## TASK DESCRIPTION
Look below for the lines from the one with "(70_reset_and_hazards.md R126). -/" to the one with "theorem test_packed_v33 : pcmpgt", and copy exactly those lines, both ends included.

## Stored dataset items
-- ==== Sys2Proof/Machine/Timing.lean ====
section
/-! DEFINITION. The source's timing table, transcribed as data (70_reset_and_hazards.md R126). No step reads it: timing is
not modelled (R127). -/

namespace Sys2Proof.Machine

/-- Latency and throughput, in the units the table leaves unstated. -/
structure Figures where
  latency : Nat
  throughput : Nat
deriving DecidableEq, Repr

/-- The figures of a register-to-register form; none where the table prints `-` or has no column. -/
def registerFigures (sig : CpuSignature) (size : OpSize) : Option Figures :=
  match sig, size with
  | .sig0F3n, .s64 => some ⟨2, 1⟩
  | .sig0F2n, .s64 => some ⟨2, 1⟩
  | .sig069n, .s64 => none
  | .sig0F3n, .s128 => some ⟨2, 2⟩
  | .sig0F2n, .s128 => some ⟨2, 2⟩
  | .sig069n, .s128 => some ⟨1, 1⟩
  | .other, _ => none

/-- The figures of an instruction: the table gives none for a memory source. -/
def figures (sig : CpuSignature) (i : Instr) : Option Figures :=
  match i.src with
  | .reg _ => registerFigures sig i.size
  | .mem32 _ => none
  | .mem16 _ => none

/-- The execution unit, stated for signature 0F2n and register-to-register forms only. -/
def executionUnit (sig : CpuSignature) (i : Instr) : Option String :=
  match sig, i.src with
  | .sig0F2n, .reg _ => some "MMX_ALU"
  | _, _ => none

end Sys2Proof.Machine
end

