-- ==== Sys2Proof/Tests/Slice0.lean ====
section
/-! SUPPORT. The model's own tests. Expected values are those of spec/95_test_vectors.md (V and P numbers) and of the worked
encodings of 30_encoding.md R65; the witnesses at the end show, for each statement of Certificates/Slice0 with hypotheses,
a state and operands that meet them. -/

namespace Sys2Proof.Tests

open Sys2Proof.Machine

/-! WellFormed refuses one ill-formed term for each of its checks. -/

theorem test_wf_accepts : WellFormed Config.reset (.pcmpgtbXmm [.segment .fs, .opSize] 1 (.mem32 (.sib 2 6 3 (.d8 0x10)))) := by
  decide

theorem test_wf_two_66 : ¬ WellFormed Config.reset (.pcmpgtbXmm [.opSize, .opSize] 0 (.reg 1)) := by decide
theorem test_wf_two_67 : ¬ WellFormed Config.reset (.pcmpgtbMm [.addrSize, .addrSize] 0 (.reg 1)) := by decide
theorem test_wf_two_overrides : ¬ WellFormed Config.reset (.pcmpgtbMm [.segment .cs, .segment .ds] 0 (.reg 1)) := by decide
theorem test_wf_xmm_without_66 : ¬ WellFormed Config.reset (.pcmpgtwXmm [] 0 (.reg 1)) := by decide
theorem test_wf_mm_with_66 : ¬ WellFormed Config.reset (.pcmpgtwMm [.opSize] 0 (.reg 1)) := by decide
theorem test_wf_xmm_without_sse2 : ¬ WellFormed { Config.reset with sse2 := false } (.pcmpgtdXmm [.opSize] 0 (.reg 1)) := by
  decide
theorem test_wf_rm4_plain : ¬ WellFormed Config.reset (.pcmpgtdMm [] 0 (.mem32 (.based 4 .none))) := by decide
theorem test_wf_rm5_plain : ¬ WellFormed Config.reset (.pcmpgtdMm [] 0 (.mem32 (.based 5 .none))) := by decide
theorem test_wf_rm4_disp8 : ¬ WellFormed Config.reset (.pcmpgtdMm [] 0 (.mem32 (.based 4 (.d8 0)))) := by decide
theorem test_wf_rm4_disp32 : ¬ WellFormed Config.reset (.pcmpgtdMm [] 0 (.mem32 (.based 4 (.d32 0)))) := by decide
theorem test_wf_sib_base5_plain : ¬ WellFormed Config.reset (.pcmpgtdMm [] 0 (.mem32 (.sib 0 0 5 .none))) := by decide
theorem test_wf_16_rm6_plain : ¬ WellFormed Config.reset (.pcmpgtdMm [.addrSize] 0 (.mem16 (.based 6 .none))) := by decide
theorem test_wf_16_form_at_32 : ¬ WellFormed Config.reset (.pcmpgtdMm [] 0 (.mem16 (.based 0 .none))) := by decide
theorem test_wf_32_form_at_16 : ¬ WellFormed Config.reset (.pcmpgtdMm [.addrSize] 0 (.mem32 (.based 0 .none))) := by decide

/-! Decoding: the words of R65, ModRM and SIB bytes written out bit by bit, then V80 to V86. -/

/-- The launch parameters with 16-bit addressing. -/
def c16 : Config := { Config.reset with addrSize := .a16 }

theorem test_decode_pcmpgtb_mm : decode Config.reset [0x0F, 0x64, 0b11000001] = .ok (.pcmpgtbMm [] 0 (.reg 1), []) := by decide
theorem test_decode_pcmpgtw_mm : decode Config.reset [0x0F, 0x65, 0b11001001] = .ok (.pcmpgtwMm [] 1 (.reg 1), []) := by decide
theorem test_decode_pcmpgtd_mm : decode Config.reset [0x0F, 0x66, 0b11111010] = .ok (.pcmpgtdMm [] 7 (.reg 2), []) := by decide
theorem test_decode_pcmpgtb_xmm :
    decode Config.reset [0x66, 0x0F, 0x64, 0b11000001] = .ok (.pcmpgtbXmm [.opSize] 0 (.reg 1), []) := by decide
theorem test_decode_pcmpgtb_66_without_sse2 :
    decode { Config.reset with sse2 := false } [0x66, 0x0F, 0x64, 0b11000001] = .ok (.pcmpgtbMm [.opSize] 0 (.reg 1), []) := by
  decide
theorem test_decode_pcmpgtw_xmm :
    decode Config.reset [0x66, 0x0F, 0x65, 0b11011101] = .ok (.pcmpgtwXmm [.opSize] 3 (.reg 5), []) := by decide
theorem test_decode_pcmpgtd_xmm :
    decode Config.reset [0x66, 0x0F, 0x66, 0b11000001] = .ok (.pcmpgtdXmm [.opSize] 0 (.reg 1), []) := by decide
theorem test_decode_eax :
    decode Config.reset [0x0F, 0x66, 0b00010000] = .ok (.pcmpgtdMm [] 2 (.mem32 (.based 0 .none)), []) := by decide
theorem test_decode_ebp_disp8 :
    decode Config.reset [0x0F, 0x65, 0b01110101, 0xF8] = .ok (.pcmpgtwMm [] 6 (.mem32 (.based 5 (.d8 0xF8))), []) := by decide
theorem test_decode_sib :
    decode Config.reset [0x66, 0x0F, 0x64, 0b01001100, 0b10110011, 0x10] =
      .ok (.pcmpgtbXmm [.opSize] 1 (.mem32 (.sib 2 6 3 (.d8 0x10))), []) := by decide
theorem test_decode_disp32 :
    decode Config.reset [0x66, 0x0F, 0x66, 0b00111101, 0x00, 0x10, 0x00, 0x00] =
      .ok (.pcmpgtdXmm [.opSize] 7 (.mem32 (.direct 0x00001000)), []) := by decide
theorem test_decode_fs_override :
    decode Config.reset [0x64, 0x0F, 0x64, 0b00000000] = .ok (.pcmpgtbMm [.segment .fs] 0 (.mem32 (.based 0 .none)), []) := by
  decide
theorem test_decode_bx_si : decode c16 [0x0F, 0x64, 0b00000000] = .ok (.pcmpgtbMm [] 0 (.mem16 (.based 0 .none)), []) := by decide
theorem test_decode_67 :
    decode Config.reset [0x67, 0x0F, 0x64, 0b00000000] = .ok (.pcmpgtbMm [.addrSize] 0 (.mem16 (.based 0 .none)), []) := by decide
theorem test_decode_bp_disp8 :
    decode c16 [0x0F, 0x65, 0b01000110, 0x04] = .ok (.pcmpgtwMm [] 0 (.mem16 (.based 6 (.d8 4))), []) := by decide
theorem test_decode_lock : decode Config.reset [0xF0, 0x0F, 0x64, 0x00] = .error .lockByte := by decide
theorem test_decode_v80 : decode Config.reset [0x0F, 0x64, 0b11111111] = .ok (.pcmpgtbMm [] 7 (.reg 7), []) := by decide
theorem test_decode_v82 :
    decode Config.reset [0x0F, 0x65, 0b00000101, 0x78, 0x56, 0x34, 0x12] = .ok (.pcmpgtwMm [] 0 (.mem32 (.direct 0x12345678)), []) := by
  decide
theorem test_decode_v83 :
    decode c16 [0x0F, 0x65, 0b00000110, 0x34, 0x12] = .ok (.pcmpgtwMm [] 0 (.mem16 (.direct 0x1234)), []) := by decide
theorem test_decode_v84 :
    decode Config.reset [0x0F, 0x64, 0b00000100, 0b00100100] = .ok (.pcmpgtbMm [] 0 (.mem32 (.sib 0 4 4 .none)), []) := by decide
theorem test_decode_v85 :
    decode Config.reset [0x0F, 0x64, 0b01000100, 0b00000101, 0x00] = .ok (.pcmpgtbMm [] 0 (.mem32 (.sib 0 0 5 (.d8 0))), []) := by
  decide
theorem test_decode_v86 :
    decode Config.reset [0x0F, 0x64, 0b00000100, 0b00000101, 0x00, 0x30, 0x00, 0x00] =
      .ok (.pcmpgtbMm [] 0 (.mem32 (.sibNoBase 0 0 0x00003000)), []) := by decide

/-- The lengths of 95_test_vectors.md section 2.7. -/
theorem test_lengths :
    lengthOf [] (.reg 1) = 3 ∧ lengthOf [.opSize] (.reg 1) = 4 ∧ lengthOf [] (.mem32 (.based 5 (.d8 0xF8))) = 4 ∧
    lengthOf [.opSize] (.mem32 (.sib 2 6 3 (.d8 0x10))) = 6 ∧ lengthOf [.opSize] (.mem32 (.direct 0x1000)) = 8 ∧
    lengthOf [.segment .fs] (.mem32 (.based 0 .none)) = 4 ∧ lengthOf [.addrSize] (.mem16 (.based 0 .none)) = 4 := by decide

/-- The opcode table's numbering, first byte most significant (30_encoding.md R64). -/
theorem test_table_word_64 : decodeTableWord 32 0x0F64C100 = some (.pcmpgtbMm [] 0 (.reg 1)) := by decide
theorem test_table_word_128 : decodeTableWord 32 0x660F66C1 = some (.pcmpgtdXmm [.opSize] 0 (.reg 1)) := by decide

/-- 30_encoding.md R62's spelling of two of R65's instructions (the expected texts are the second column of that table,
but for the base of the number). -/
theorem test_asm_register : asmText (.pcmpgtwXmm [.opSize] 3 (.reg 5)) = "PCMPGTW xmm3, xmm5" := by decide
theorem test_asm_ebp : asmText (.pcmpgtwMm [] 6 (.mem32 (.based 5 (.d8 0xF8)))) = "PCMPGTW mm6, [EBP-8]" := by decide

/-- Four cells of the timing table (70_reset_and_hazards.md R126). -/
theorem test_figures :
    figures .sig0F3n (.pcmpgtbMm [] 0 (.reg 1)) = some ⟨2, 1⟩ ∧ figures .sig0F2n (.pcmpgtbXmm [.opSize] 0 (.reg 1)) = some ⟨2, 2⟩ ∧
    figures .sig069n (.pcmpgtbMm [] 0 (.reg 1)) = none ∧ figures .sig069n (.pcmpgtbXmm [.opSize] 0 (.reg 1)) = some ⟨1, 1⟩ := by
  decide

/-! The compare: V10 to V19d, then the corner cases of section 2.3. -/

theorem test_lane_8 :
    gtLane (0x00 : BitVec 8) 0x00 = 0x00 ∧ gtLane (0x01 : BitVec 8) 0x00 = 0xFF ∧ gtLane (0x00 : BitVec 8) 0x01 = 0x00 ∧
    gtLane (0xFF : BitVec 8) 0x00 = 0x00 ∧ gtLane (0x00 : BitVec 8) 0xFF = 0xFF ∧ gtLane (0x7F : BitVec 8) 0x80 = 0xFF ∧
    gtLane (0x80 : BitVec 8) 0x7F = 0x00 ∧ gtLane (0x80 : BitVec 8) 0x80 = 0x00 ∧ gtLane (0x7F : BitVec 8) 0x7F = 0x00 ∧
    gtLane (0xFF : BitVec 8) 0x80 = 0xFF ∧ gtLane (0x80 : BitVec 8) 0xFF = 0x00 ∧ gtLane (0x7F : BitVec 8) 0xFF = 0xFF ∧
    gtLane (0xFE : BitVec 8) 0xFF = 0x00 ∧ gtLane (0xFF : BitVec 8) 0xFE = 0xFF := by decide

theorem test_lane_16_32 :
    gtLane (0x8000 : BitVec 16) 0x7FFF = 0x0000 ∧ gtLane (0x7FFF : BitVec 16) 0x8000 = 0xFFFF ∧
    gtLane (0xFFFF : BitVec 16) 0xFFFE = 0xFFFF ∧ gtLane (0x80000000 : BitVec 32) 0x7FFFFFFF = 0x00000000 ∧
    gtLane (0x7FFFFFFF : BitVec 32) 0x80000000 = 0xFFFFFFFF ∧ gtLane (0xFFFFFFFF : BitVec 32) 0xFFFFFFFE = 0xFFFFFFFF := by decide

theorem test_packed_v20 : pcmpgt 8 (0x123456789ABCDEF0 : MmWord) 0x123456789ABCDEF0 = 0 := by decide
theorem test_packed_v21 : pcmpgt 16 (0xFFFFFFFFFFFFFFFFFFFFFFFFFFFFFFFF : XmmWord) 0 = 0 := by decide
theorem test_packed_v22 :
    pcmpgt 16 (0 : XmmWord) 0xFFFFFFFFFFFFFFFFFFFFFFFFFFFFFFFF = 0xFFFFFFFFFFFFFFFFFFFFFFFFFFFFFFFF := by decide
theorem test_packed_v25 : pcmpgt 32 (0x0000000100000000 : MmWord) 0x0000000000000001 = 0xFFFFFFFF00000000 := by decide
theorem test_packed_v26 : pcmpgt 32 (0x0000000000000001 : MmWord) 0x0000000100000000 = 0x00000000FFFFFFFF := by decide
theorem test_packed_v33 : pcmpgt 8 (0x00FF00FF00FF00FF : MmWord) 0xFF00FF00FF00FF00 = 0xFF00FF00FF00FF00 := by decide
theorem test_packed_v34 : pcmpgt 16 (0x00FF00FF00FF00FF : MmWord) 0xFF00FF00FF00FF00 = 0xFFFFFFFFFFFFFFFF := by decide

/-! Small states. -/

/-- A launch with a text at offset 1000H. -/
def start (bytes : List Byte) : State := ({ State.reset with pc := 0x1000 } : State).loadText bytes

/-- Bytes put into memory from an address up. -/
def store (m : Memory) (lin : Nat) : List Byte → Memory
  | [] => m
  | b :: bs => store (m.write lin b) (lin + 1) bs

/-- A general register set. -/
def setGpr (s : State) (r : RegNum) (v : Dword) : State := { s with gpr := s.gpr.set r.toNat v r.isLt }

/-- The destination and `pc` of a completed 64-bit form. -/
def mmAfter (r : RegNum) : Host.Outcome State Fault Refusal → Option (MmWord × Dword)
  | .next t => if t.fault = none then some (t.getMm r, t.pc) else none
  | .fault _ => none
  | .refused _ => none

/-- The destination and `pc` of a completed 128-bit form. -/
def xmmAfter (r : RegNum) : Host.Outcome State Fault Refusal → Option (XmmWord × Dword)
  | .next t => if t.fault = none then some (t.getXmm r, t.pc) else none
  | .fault _ => none
  | .refused _ => none

/-- The exception a step recorded. -/
def raisedBy : Host.Outcome State Fault Refusal → Option Raised
  | .next t => t.fault
  | .fault _ => none
  | .refused _ => none

/-! One step per form: V1 to V6 with `pc`, then a memory source or an exception per form. -/

theorem test_step_v1 : mmAfter 0 (step (((start [0x0F, 0x64, 0xC1]).setMm 0 0x7F8001FF0005FE10).setMm 1 0x807F0100FF04FF10)) =
    some (0xFF000000FFFF0000, 0x1003) := by decide
theorem test_step_v2 : xmmAfter 0 (step (((start [0x66, 0x0F, 0x64, 0xC1]).setXmm 0 0x0F0E0D0C0B0A09080706050403020100).setXmm 1
    0x08080808080808080808080808080808)) = some (0xFFFFFFFFFFFFFF000000000000000000, 0x1004) := by decide
theorem test_step_v3 : mmAfter 2 (step (((start [0x0F, 0x65, 0xD3]).setMm 2 0x7FFF80000001FFFF).setMm 3 0x80007FFF00000000)) =
    some (0xFFFF0000FFFF0000, 0x1003) := by decide
theorem test_step_v4 : xmmAfter 3 (step (((start [0x66, 0x0F, 0x65, 0xDD]).setXmm 3 0x0001FFFF80007FFF000000FFFF001234).setXmm 5
    0x000000007FFF7FFE0000FF0000FF1233)) = some (0xFFFF00000000FFFF0000FFFF0000FFFF, 0x1004) := by decide
theorem test_step_v5 : mmAfter 7 (step (((start [0x0F, 0x66, 0xFA]).setMm 7 0x0000000080000000).setMm 2 0xFFFFFFFF7FFFFFFF)) =
    some (0xFFFFFFFF00000000, 0x1003) := by decide
theorem test_step_v6 : xmmAfter 0 (step (((start [0x66, 0x0F, 0x66, 0xC1]).setXmm 0 0x00000001800000007FFFFFFFFFFFFFFE).setXmm 1
    0x000000018000000180000000FFFFFFFF)) = some (0x0000000000000000FFFFFFFF00000000, 0x1004) := by decide

/-- The state of V40: PCMPGTB mm1, [EAX] with `EAX = 2000H`. -/
def v40 : State :=
  { (setGpr (start [0x0F, 0x64, 0x08]) 0 0x2000).setMm 1 0x807F0100FF04FF10 with
    mem := store [] 0x2000 [0x10, 0xFE, 0x05, 0x00, 0xFF, 0x01, 0x80, 0x7F] }

theorem test_step_v40 : mmAfter 1 (step v40) = some (0x00FF00FF0000FF00, 0x1003) := by decide
theorem test_step_v41 : mmAfter 0 (step { setGpr (start [0x0F, 0x65, 0x00]) 0 0x2003 with
    mem := store [] 0x2003 [0xFF, 0x00, 0x00, 0xFF, 0x01, 0x80, 0xFF, 0x7F] }) = some (0x0000FFFFFFFF0000, 0x1003) := by decide

/-- The state of V42: PCMPGTD xmm0, [00002000H]. -/
def v42 : State :=
  { start [0x66, 0x0F, 0x66, 0x05, 0x00, 0x20, 0x00, 0x00] with
    mem := store [] 0x2000 [0x00, 0x00, 0x00, 0x80, 0xFF, 0xFF, 0xFF, 0x7F, 0x01, 0x00, 0x00, 0x00, 0xFF, 0xFF, 0xFF, 0xFF] }

theorem test_step_v42 : xmmAfter 0 (step v42) = some (0xFFFFFFFF0000000000000000FFFFFFFF, 0x1008) := by decide
theorem test_step_v61 : raisedBy (step (setGpr (start [0x66, 0x0F, 0x64, 0x00]) 0 0x2008)) = some ⟨.gp, 0x1000⟩ := by decide
theorem test_step_v56 : raisedBy (step { start [0x66, 0x0F, 0x65, 0xC1] with cr4osfxsr := false }) = some ⟨.ud, 0x1000⟩ := by
  decide

/-- The state of V68: PCMPGTD mm0, [EAX] at a faulting page. -/
def v68 : State :=
  { setGpr (start [0x0F, 0x66, 0x00]) 0 0x5000 with
    cfg := { Config.reset with pageFaults := [.page ⟨0x5000, 0x5FFF⟩ 4] } }

theorem test_step_v68 : raisedBy (step v68) = some ⟨.pf 4, 0x1000⟩ := by decide

/-! The checks before the operand: the table of section 2.5. -/

/-- A state with the given EM, TS, OSFXSR and pending bit. -/
def bits (em ts osfxsr pending : Bool) : State :=
  { State.reset with cr0em := em, cr0ts := ts, cr4osfxsr := osfxsr, x87pending := pending }

theorem test_checks_64 :
    preChecks .s64 (bits false false true false) = none ∧ preChecks .s64 (bits true false true false) = some .ud ∧
    preChecks .s64 (bits false true true false) = some .nm ∧ preChecks .s64 (bits false false true true) = some .mf ∧
    preChecks .s64 (bits true true true true) = some .ud ∧ preChecks .s64 (bits false true true true) = some .nm ∧
    preChecks .s64 (bits false false false false) = none := by decide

## SOLVED PROBLEM
/-- Four cells of the timing table (70_reset_and_hazards.md R126). -/
theorem test_figures :
    figures .sig0F3n (.pcmpgtbMm [] 0 (.reg 1)) = some ⟨2, 1⟩ ∧ figures .sig0F2n (.pcmpgtbXmm [.opSize] 0 (.reg 1)) = some ⟨2, 2⟩ ∧
    figures .sig069n (.pcmpgtbMm [] 0 (.reg 1)) = none ∧ figures .sig069n (.pcmpgtbXmm [.opSize] 0 (.reg 1)) = some ⟨1, 1⟩ := by
  decide

/-! The compare: V10 to V19d, then the corner cases of section 2.3. -/

theorem test_lane_8 :
    gtLane (0x00 : BitVec 8) 0x00 = 0x00 ∧ gtLane (0x01 : BitVec 8) 0x00 = 0xFF ∧ gtLane (0x00 : BitVec 8) 0x01 = 0x00 ∧
    gtLane (0xFF : BitVec 8) 0x00 = 0x00 ∧ gtLane (0x00 : BitVec 8) 0xFF = 0xFF ∧ gtLane (0x7F : BitVec 8) 0x80 = 0xFF ∧
    gtLane (0x80 : BitVec 8) 0x7F = 0x00 ∧ gtLane (0x80 : BitVec 8) 0x80 = 0x00 ∧ gtLane (0x7F : BitVec 8) 0x7F = 0x00 ∧
    gtLane (0xFF : BitVec 8) 0x80 = 0xFF ∧ gtLane (0x80 : BitVec 8) 0xFF = 0x00 ∧ gtLane (0x7F : BitVec 8) 0xFF = 0xFF ∧
    gtLane (0xFE : BitVec 8) 0xFF = 0x00 ∧ gtLane (0xFF : BitVec 8) 0xFE = 0xFF := by decide

theorem test_lane_16_32 :
    gtLane (0x8000 : BitVec 16) 0x7FFF = 0x0000 ∧ gtLane (0x7FFF : BitVec 16) 0x8000 = 0xFFFF ∧
    gtLane (0xFFFF : BitVec 16) 0xFFFE = 0xFFFF ∧ gtLane (0x80000000 : BitVec 32) 0x7FFFFFFF = 0x00000000 ∧
    gtLane (0x7FFFFFFF : BitVec 32) 0x80000000 = 0xFFFFFFFF ∧ gtLane (0xFFFFFFFF : BitVec 32) 0xFFFFFFFE = 0xFFFFFFFF := by decide

theorem test_packed_v20 : pcmpgt 8 (0x123456789ABCDEF0 : MmWord) 0x123456789ABCDEF0 = 0 := by decide
theorem test_packed_v21 : pcmpgt 16 (0xFFFFFFFFFFFFFFFFFFFFFFFFFFFFFFFF : XmmWord) 0 = 0 := by decide
theorem test_packed_v22 :
    pcmpgt 16 (0 : XmmWord) 0xFFFFFFFFFFFFFFFFFFFFFFFFFFFFFFFF = 0xFFFFFFFFFFFFFFFFFFFFFFFFFFFFFFFF := by decide
theorem test_packed_v25 : pcmpgt 32 (0x0000000100000000 : MmWord) 0x0000000000000001 = 0xFFFFFFFF00000000 := by decide
theorem test_packed_v26 : pcmpgt 32 (0x0000000000000001 : MmWord) 0x0000000100000000 = 0x00000000FFFFFFFF := by decide
theorem test_packed_v33 : pcmpgt 8 (0x00FF00FF00FF00FF : MmWord) 0xFF00FF00FF00FF00 = 0xFF00FF00FF00FF00 := by decide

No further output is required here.